/-- J6. -/
theorem test_rti_adds_nothing :
    after (step { start 0x0400 [0x40] [(0x01FD, 0xFF), (0x01FE, 0x05), (0x01FF, 0xC0)] with sp := 0xFC })
      (fun t => t.pc == 0xC005 && t.sp == 0xFF && t.p == Flags.ofByte 0xCF) = true := by decide

/-- J10. -/
theorem test_bpl_wraps :
    after (step { start 0xFFFC [0x10, 0x05] [] with p := Flags.ofByte 0x4F })
      (fun t => t.pc == 0x0003) = true := by decide

/-- J9. -/
theorem test_bmi_backwards :
    after (step { start 0x0400 [0x30, 0x80] [] with p := Flags.ofByte 0x80 })
      (fun t => t.pc == 0x0382) = true := by decide

/-- 43 R199. -/
theorem test_bvc_not_taken :
    after (step { start 0x0400 [0x50, 0x10] [] with p := Flags.ofByte 0x40 })
      (fun t => t.pc == 0x0402) = true := by decide

/-- 43 R200. -/
theorem test_bvs_taken :
    after (step { start 0x0400 [0x70, 0x10] [] with p := Flags.ofByte 0x40 })
      (fun t => t.pc == 0x0412) = true := by decide

/-- J11. -/
theorem test_bcc_not_taken :
    after (step { start 0x0400 [0x90, 0x10] [] with p := Flags.ofByte 0x01 })
      (fun t => t.pc == 0x0402) = true := by decide

/-- 43 R202. -/
theorem test_bcs_taken :
    after (step { start 0x0400 [0xB0, 0x10] [] with p := Flags.ofByte 0x01 })
      (fun t => t.pc == 0x0412) = true := by decide

/-- J7. -/
theorem test_bne_to_itself :
    after (step { start 0x0400 [0xD0, 0xFE] [] with p := Flags.ofByte 0xCD })
      (fun t => t.pc == 0x0400) = true := by decide

/-- J8. -/
theorem test_beq_forwards :
    after (step { start 0x0400 [0xF0, 0x7F] [] with p := Flags.ofByte 0x02 })
      (fun t => t.pc == 0x0481) = true := by decide

/-- J12. -/
theorem test_brk :
    after (step { start 0x1234 [0x00, 0xEA] [(0xFFFE, 0x00), (0xFFFF, 0x90)] with
        sp := 0x01, p := Flags.ofByte 0xC8 })
      (fun t => t.mem.read 0x0101 == 0x12 && t.mem.read 0x0100 == 0x36 && t.mem.read 0x01FF == 0xF8 &&
        t.sp == 0xFE && t.pc == 0x9000 && t.p == Flags.ofByte 0xCC &&
        dataAccesses 1 t == [(true, 0x0101), (true, 0x0100), (true, 0x01FF), (false, 0xFFFE), (false, 0xFFFF)]) = true := by decide

/-- J14. -/
theorem test_sec :
    after (step { start 0x0400 [0x38] [] with p := Flags.ofByte 0xCE })
      (fun t => t.p == Flags.ofByte 0xCF && t.pc == 0x0401) = true := by decide

/-- J14. -/
theorem test_clc :
    after (step { start 0x0400 [0x18] [] with p := Flags.ofByte 0x01 })
      (fun t => t.p == Flags.ofByte 0x00 && t.pc == 0x0401) = true := by decide

/-- J14. -/
theorem test_sei :
    after (step { start 0x0400 [0x78] [] with p := Flags.ofByte 0xCB })
      (fun t => t.p == Flags.ofByte 0xCF && t.pc == 0x0401) = true := by decide

/-- J14. -/
theorem test_cli :
    after (step { start 0x0400 [0x58] [] with p := Flags.ofByte 0x04 })
      (fun t => t.p == Flags.ofByte 0x00 && t.pc == 0x0401) = true := by decide

/-- J14. -/
theorem test_sed :
    after (step { start 0x0400 [0xF8] [] with p := Flags.ofByte 0xC7 })
      (fun t => t.p == Flags.ofByte 0xCF && t.pc == 0x0401) = true := by decide

/-- J14. -/
theorem test_cld :
    after (step { start 0x0400 [0xD8] [] with p := Flags.ofByte 0x08 })
      (fun t => t.p == Flags.ofByte 0x00 && t.pc == 0x0401) = true := by decide

/-- J14. -/
theorem test_clv :
    after (step { start 0x0400 [0xB8] [] with p := Flags.ofByte 0x40 })
      (fun t => t.p == Flags.ofByte 0x00 && t.pc == 0x0401) = true := by decide

/-- J15. -/
theorem test_nop :
    after (step { start 0x0400 [0xEA] [] with a := 0x11 })
      (fun t => t.pc == 0x0401 && t.a == 0x11) = true := by decide

/-- I2. -/
theorem test_sax_indirect_x :
    after (step { start 0x0400 [0x83, 0xFF] [(0x0001, 0x03)] with a := 0x0F, x := 0x01 })
      (fun t => t.mem.read 0x0300 == 0x01 &&
        dataAccesses 2 t == [(false, 0x0000), (false, 0x0001), (true, 0x0300)]) = true := by decide

/-- I3. -/
theorem test_lax_indirect_y :
    after (step { start 0x0400 [0xB3, 0x20] [(0x0020, 0x01), (0x0021, 0x02), (0x0300, 0x80)] with y := 0xFF })
      (fun t => t.a == 0x80 && t.x == 0x80 && t.p.n &&
        dataAccesses 2 t == [(false, 0x0020), (false, 0x0021), (false, 0x0300)]) = true := by decide

/-- O5. -/
theorem test_lax_bf_uses_the_parameter :
    after (step { start 0x0400 [0xBF, 0x00, 0x02] [(0x0201, 0x11), (0x0202, 0x22)] with
        x := 0x01, y := 0x02, cfg := { Config.part6502 with
        laxBfIndex := .y } })
      (fun t => t.a == 0x22 && t.x == 0x22) = true := by decide

/-- I4. -/
theorem test_slo :
    after (step { start 0x0400 [0x07, 0x10] [(0x0010, 0x81)] with a := 0x01 })
      (fun t => t.mem.read 0x0010 == 0x02 && t.p.c && t.a == 0x03) = true := by decide

/-- I5. -/
theorem test_rla :
    after (step { start 0x0400 [0x27, 0x10] [(0x0010, 0x80)] with a := 0xFF, p := Flags.ofByte 0x01 })
      (fun t => t.mem.read 0x0010 == 0x01 && t.p.c && t.a == 0x01) = true := by decide

/-- I6. -/
theorem test_sre :
    after (step { start 0x0400 [0x47, 0x10] [(0x0010, 0x03)] with a := 0x81 })
      (fun t => t.mem.read 0x0010 == 0x01 && t.p.c && t.a == 0x80 && t.p.n) = true := by decide

/-- I24. -/
theorem test_rra :
    after (step { start 0x0400 [0x7B, 0x00, 0x02] [(0x0201, 0xFF)] with
        a := 0x01, y := 0x01, p := Flags.ofByte 0x01 })
      (fun t => t.mem.read 0x0201 == 0xFF && t.a == 0x01 && t.p.c && !t.p.v) = true := by decide

/-- I9. -/
theorem test_dcp :
    after (step { start 0x0400 [0xC7, 0x10] [] with a := 0x00 })
      (fun t => t.mem.read 0x0010 == 0xFF && !t.p.z && !t.p.c && !t.p.n) = true := by decide

/-- I10. -/
theorem test_isc :
    after (step { start 0x0400 [0xE7, 0x10] [(0x0010, 0x0F)] with a := 0x20, p := Flags.ofByte 0x01 })
      (fun t => t.mem.read 0x0010 == 0x10 && t.a == 0x10 && t.p.c && !t.p.v) = true := by decide

/-- E22. -/
theorem test_anc_clears_carry :
    after (step { start 0x0400 [0x2B, 0xFF] [] with a := 0x7F, p := Flags.ofByte 0x83 })
      (fun t => t.a == 0x7F && !t.p.n && !t.p.c) = true := by decide

/-- I12. -/
theorem test_alr :
    after (step { start 0x0400 [0x4B, 0x03] [] with a := 0xFF })
      (fun t => t.a == 0x01 && t.p.c && !t.p.n) = true := by decide

/-- I13. -/
theorem test_arr :
    after (step { start 0x0400 [0x6B, 0xC0] [] with a := 0xFF, p := Flags.ofByte 0x01 })
      (fun t => t.a == 0xE0 && t.p.c && t.p.n && !t.p.z) = true := by decide

/-- 44 R259. -/
theorem test_xaa_leaves_the_rest :
    after (step { start 0x0400 [0x8B, 0xFF] [] with x := 0x0F, p := Flags.ofByte 0x49 })
      (fun t => t.pc == 0x0402 && t.x == 0x0F && t.p.c && t.p.v && t.p.d && !t.p.i) = true := by decide

/-- I16. -/
theorem test_axs_compares :
    after (step { start 0x0400 [0xCB, 0x09] [] with a := 0x0F, x := 0xF8, p := Flags.ofByte 0x41 })
      (fun t => t.x == 0xFF && t.a == 0x0F && t.p == Flags.ofByte 0xC0) = true := by decide

/-- I17. -/
theorem test_sbc_eb :
    after (step { start 0x0400 [0xEB, 0x20] [] with a := 0x50, p := Flags.ofByte 0x01 })
      (fun t => t.a == 0x30 && t.p.c) = true := by decide

/-- 44 R263. -/
theorem test_ahx_writes_at_ea :
    after (step { start 0x0400 [0x9F, 0x00, 0x02] [] with y := 0x10 })
      (fun t => t.pc == 0x0403 && dataAccesses 3 t == [(true, 0x0210)]) = true := by decide

/-- 44 R264. -/
theorem test_shy_writes_at_ea :
    after (step { start 0x0400 [0x9C, 0x00, 0x02] [] with x := 0x10 })
      (fun t => t.pc == 0x0403 && dataAccesses 3 t == [(true, 0x0210)]) = true := by decide

/-- 44 R265. -/
theorem test_shx_writes_at_ea :
    after (step { start 0x0400 [0x9E, 0x00, 0x02] [] with y := 0x10 })
      (fun t => t.pc == 0x0403 && dataAccesses 3 t == [(true, 0x0210)]) = true := by decide

/-- O4. -/
theorem test_tas_sets_s :
    after (step { start 0x0400 [0x9B, 0x00, 0x02] [] with a := 0xF3, x := 0x3F })
      (fun t => t.sp == 0x33 && t.a == 0xF3 && dataAccesses 3 t == [(true, 0x0200)]) = true := by decide

/-- I18. -/
theorem test_las :
    after (step { start 0x0400 [0xBB, 0x00, 0x02] [(0x0210, 0x3C)] with y := 0x10, sp := 0xF0 })
      (fun t => t.a == 0x30 && t.x == 0x30 && t.sp == 0x30) = true := by decide

/-- I20. -/
theorem test_nop_absolute_x_reads :
    after (step { start 0x0400 [0x1C, 0xFF, 0x20] [] with x := 0x01 })
      (fun t => t.pc == 0x0403 && dataAccesses 3 t == [(false, 0x2100)]) = true := by decide

/-- I22. -/
theorem test_kil_halts :
    after (step { start 0x0400 [0x02] [] with a := 0x12 })
      (fun t => t.halted && t.a == 0x12) = true := by decide

/-- E28. -/
theorem test_adc_without_decimal_mode :
    after (step { start 0x0400 [0x69, 0x46] [] with a := 0x58, cfg := Config.part2A03, p := Flags.ofByte 0x09 })
      (fun t => t.a == 0x9F && t.p == Flags.ofByte 0xC8) = true := by decide

/-- 44 R237 with 41 R169: byte 33h, C = 1 becomes 99h with carry in 1; 99 + 99 + 1 = 199. -/
theorem test_rra_decimal :
    after (step { start 0x0400 [0x67, 0x10] [(0x0010, 0x33)] with a := 0x99, p := Flags.ofByte 0x09 })
      (fun t => t.a == 0x99 && t.p.c && t.mem.read 0x0010 == 0x99) = true := by decide

/-- 44 R239 with 41 R170: byte 98h becomes 99h; 00 - 99 - 1 = -100. -/
theorem test_isc_decimal :
    after (step { start 0x0400 [0xE7, 0x10] [(0x0010, 0x98)] with a := 0x00, p := Flags.ofByte 0x08 })
      (fun t => t.a == 0x00 && !t.p.c && t.mem.read 0x0010 == 0x99) = true := by decide

/-! ## Address lines (20_memory.md R67) -/

/-- On the 6507 a store to 3FFFh lands at 1FFFh, and the platform sees it there. -/
theorem test_6507_drives_thirteen_lines :
    after (step { start 0x0400 [0x8D, 0xFF, 0x3F] [] with a := 0x77, cfg := Config.part6507 })
      (fun t => t.mem.read 0x1FFF == 0x77 && dataAccesses 3 t == [(true, 0x1FFF)]) = true := by decide

/-- A device answers 1FFFh and 3FFFh alike on the 6507. -/
theorem test_6507_device_sees_the_location :
    ∀ s ∈ [{ start 0x0400 [] [] with cfg := { Config.part6507 with memMap := [] } }],
      kindAt s.cfg 0x1FFF = .device ∧ s.read .data 0x1FFF = s.read .data 0x3FFF := by
  intro s hs
  rw [List.mem_singleton.1 hs]
  exact ⟨rfl, rfl⟩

· · · · ·

## Task goal
With "false" as the search word, count the matching lines in the records and give the number alone.

## Written response
4